▸ PROBLEM TO SOLVE
From the first line of the data through the line containing "switches (R283) -/", return each line exactly.

== EXTRACTED MATERIAL

-- ==== Sys2Proof/Machine/ModeOps.lean ====
section
/-! DEFINITION. Machine/ModeOps.lean: mode transitions, power domains, stops, Mute, SAFE and the reset of everything outside
the Drone domain (R47, R157, R180, R278 to R283, R420, R421, R425, R426, R429, R457). -/

namespace Sys2Proof.Machine

def Core.modPower (c : Core) (f : PowerS → PowerS) : Core := { c with power := f c.power }

/-! ### Domain switches (R283) -/

/-- Ask for switches; an opposite request still waiting is replaced. -/
def Core.askDomains (c : Core) (ns : List Nat) (on : Bool) : Core :=
  let ask := (ns.filter (fun n => c.domOn n != on)).map (fun n => (n, on))
  c.modPower (fun p => { p with want := p.want.filter (fun e => !ns.elem e.1) ++ ask })

/-- The switch-on and the switch-off that come next: ascending on, descending off. -/
def PowerS.nextOn (p : PowerS) : Option Nat :=
  p.want.foldl (fun (m : Option Nat) e => if e.2 then some (match m with
    | some x => min x e.1
    | none => e.1) else m) none
def PowerS.nextOff (p : PowerS) : Option Nat :=
  p.want.foldl (fun (m : Option Nat) e => if e.2 then m else some (match m with
    | some x => max x e.1
    | none => e.1)) none

/-- The registers of an X die's domain that lie outside `regs` return to reset: the Chanter's, and a stack's error log, scrub
position and temperature (R283, Tables 10.19 and 14.4). -/
def Core.resetHeld (c : Core) (n : Nat) : Core :=
  let d := (n - 38) / 35
  let k := (n - 38) % 35
  if n < 38 then c
  else if k = 34 then c.setChanter d {}
  else if k = 31 ∨ k = 32 then c.modStack (2 * d + (k - 31)) (fun s => { s with ueLog := [], scrub := 0, temp := 0, hot := false })
  else c

/-- The registers of a domain's pages return to reset, RWS fields apart (R9, R283). -/
def Core.resetDomain (c : Core) (n : Nat) : Core :=
  let c := c.resetHeld n
  { c with regs := c.regs.filterMap (fun e =>
      match pageAt c.part (e.1 / 4096) with
      | some k =>
        if k.domain = some n then
          let m := k.rwsMask (e.1 % 4096)
          let v := word ((e.2.toNat &&& m) ||| ((regReset e.1).toNat &&& (m32 ^^^ m)))
          if v = regReset e.1 then none else some (e.1, v)
        else some e
      | none => some e) }

/-- The IO-die SRAM of a bank is lost (R283: banks 0 to 3 history, 4 gains and other, 5 retention). -/
def Core.ioLose (c : Core) (n : Nat) : Core :=
  let f : Mem := { fill := .freeSram c.free, cells := [] }
  let io := if n ≤ 31 then { c.io with hist := f } else if n = 33 then { c.io with ret := f }
    else { c.io with gain := f, elastic := f, crook := f, rqsat := f, eye := f, calbuf := f, ctx := f }
  { c with io := io, free := c.free + 1 }

/-- The timing unit at its reset: LTB apart (R315, R329). -/
def Core.timeReset (c : Core) : Core :=
  c.modTime (fun t => { ltbTicks := t.ltbTicks, ltbSub := t.ltbSub })

/-- The lanes of a group lose power: every transmitter goes idle. -/
def Core.groupOff (c : Core) (g : Nat) : Core :=
  let c := (List.range 16).foldl (fun c i =>
    let n := 16 * g + i
    (if (c.lane n).txIdle then c else c.emit (.laneIdle n)).setLane n {}) c
  c.setLgrp g {}

/-- A domain goes off, with what it held. In D3hot the stacks refresh themselves and registers are kept (R351, R427). -/
def Core.domLose (c : Core) (n : Nat) : Core :=
  let bitN := 2 ^ n
  let c := c.modPower (fun p => { p with on := p.on - (if p.on.testBit n then bitN else 0),
                                         ready := p.ready - (if p.ready.testBit n then bitN else 0) })
  if n < 16 then c.groupOff n
  else if n ≤ 23 then { c with chan := { c.chan with evalBlk := c.chan.evalBlk.set (n - 16) none } }
  else if 28 ≤ n ∧ n ≤ 33 then c.ioLose n
  else if n = 35 then c.timeReset
  else if n < 38 then c
  else
    let d := (n - 38) / 35
    let k := (n - 38) % 35
    if k < 24 then c.modX d (fun x => { x with cells := x.cells.filter (fun e => e.1 / 16 != k) })
    else if 27 ≤ k ∧ k ≤ 30 then
      { c.modX d (fun x => { x with sram := { fill := .freeSram c.free, cells := [] } }) with free := c.free + 1 }
    else if k = 31 ∨ k = 32 then
      let i := 2 * d + (k - 31)
      (c.modStack i (fun s => { s with st := .off, phy := none, rate := 0, ratePend := none, tries := 0, rateJob := false, trainPend := false,
                                       hot := false, owed := [], refr := [], forced := [], queue := [], inOrder := [],
                                       inject := false })).stackLose i
    else if k = 33 then { c with links := c.links.set d false }
    else c

/-- Every domain of a list goes off at once, without credit. -/
def Core.domsLose (c : Core) (ns : List Nat) : Core :=
  ns.foldl (fun c n => if c.domOn n then c.domLose n else c) c

/-! ### Modes (R278, R279, R386, R457) -/

/-- The Pilot ends: it closes no integration, and its domains go off in reverse order (R300, R457). -/
def Core.pilotEnd (c : Core) : Core :=
  if c.pilot.on ∨ c.power.want.any (fun e => e.2 && decide (16 ≤ e.1 ∧ e.1 ≤ 23)) then
    { c with pilot := {} }.askDomains [16, 17, 18, 19, 20, 21, 22, 23, 38] false
  else { c with pilot := {} }

/-- Enter a mode: MODE_CHANGED, and the withdrawals of Table 15.12. -/
def Core.enterMode (c : Core) (m : Mode) : Core :=
  if c.power.mode = m then c
  else
    let old := c.power.mode
    let c := if old = .idle then c.withdraw (fun p => p == .chunk) else c
    let c := if old = .inspect then c.withdraw (fun p => p == .inspectRead) else c
    let c := if old = .bringup then c.pilotEnd else c
    let c := if m = .idle then { c with host := { c.host with loadRing := none } } else c
    (c.modPower (fun p => { p with mode := m })).raise .mode 0

/-- A request refused (R279). -/
def Core.modeReject (c : Core) (code : Nat) : Core :=
  ((c.modPower (fun p => { p with reject := code })).raise .mode 1).report .mode 0x54 clsN 0

/-! ### The stop sequence (R281) -/

/-- POWER_DOWN: the image's domains go off (R281 step 4). -/
def Core.powerDown (c : Core) : Core :=
  let ns := match c.img with
    | some i => i.domains c.part.dies
    | none => (List.range 178).filter (fun n => c.domOn n && !c.idleDoms.elem n)
  (c.modPower (fun p => { p with phase := .powerDown })).askDomains ns false

/-- The ballast that a stop leaves is ramped down; POWER_DOWN follows at once where there is none. -/
def Core.rampOut (c : Core) (draw : Nat) : Core :=
  let c := c.modPower (fun p => { p with draw := draw, ballast := 0, runOn := false, duty := 0, phase := .draining })
  if draw = 0 then c.powerDown else c

/-- The same swap. -/
def Swap.same (a b : Swap) : Bool := a.ring == b.ring && a.idx == b.idx

/-- A swap is complete: SWAP_DONE on its targets (R178, R179). -/
def Core.swapDone (c : Core) (ts : List Nat) : Core :=
  ts.foldl (fun c t => (c.inc (targetPage t) 0x064).raise (targetPage t) 0) c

====

▸ RESPONSE FOR THIS EXERCISE
-- ==== Sys2Proof/Machine/ModeOps.lean ====
section
/-! DEFINITION. Machine/ModeOps.lean: mode transitions, power domains, stops, Mute, SAFE and the reset of everything outside
the Drone domain (R47, R157, R180, R278 to R283, R420, R421, R425, R426, R429, R457). -/

namespace Sys2Proof.Machine

def Core.modPower (c : Core) (f : PowerS → PowerS) : Core := { c with power := f c.power }

/-! ### Domain switches (R283) -/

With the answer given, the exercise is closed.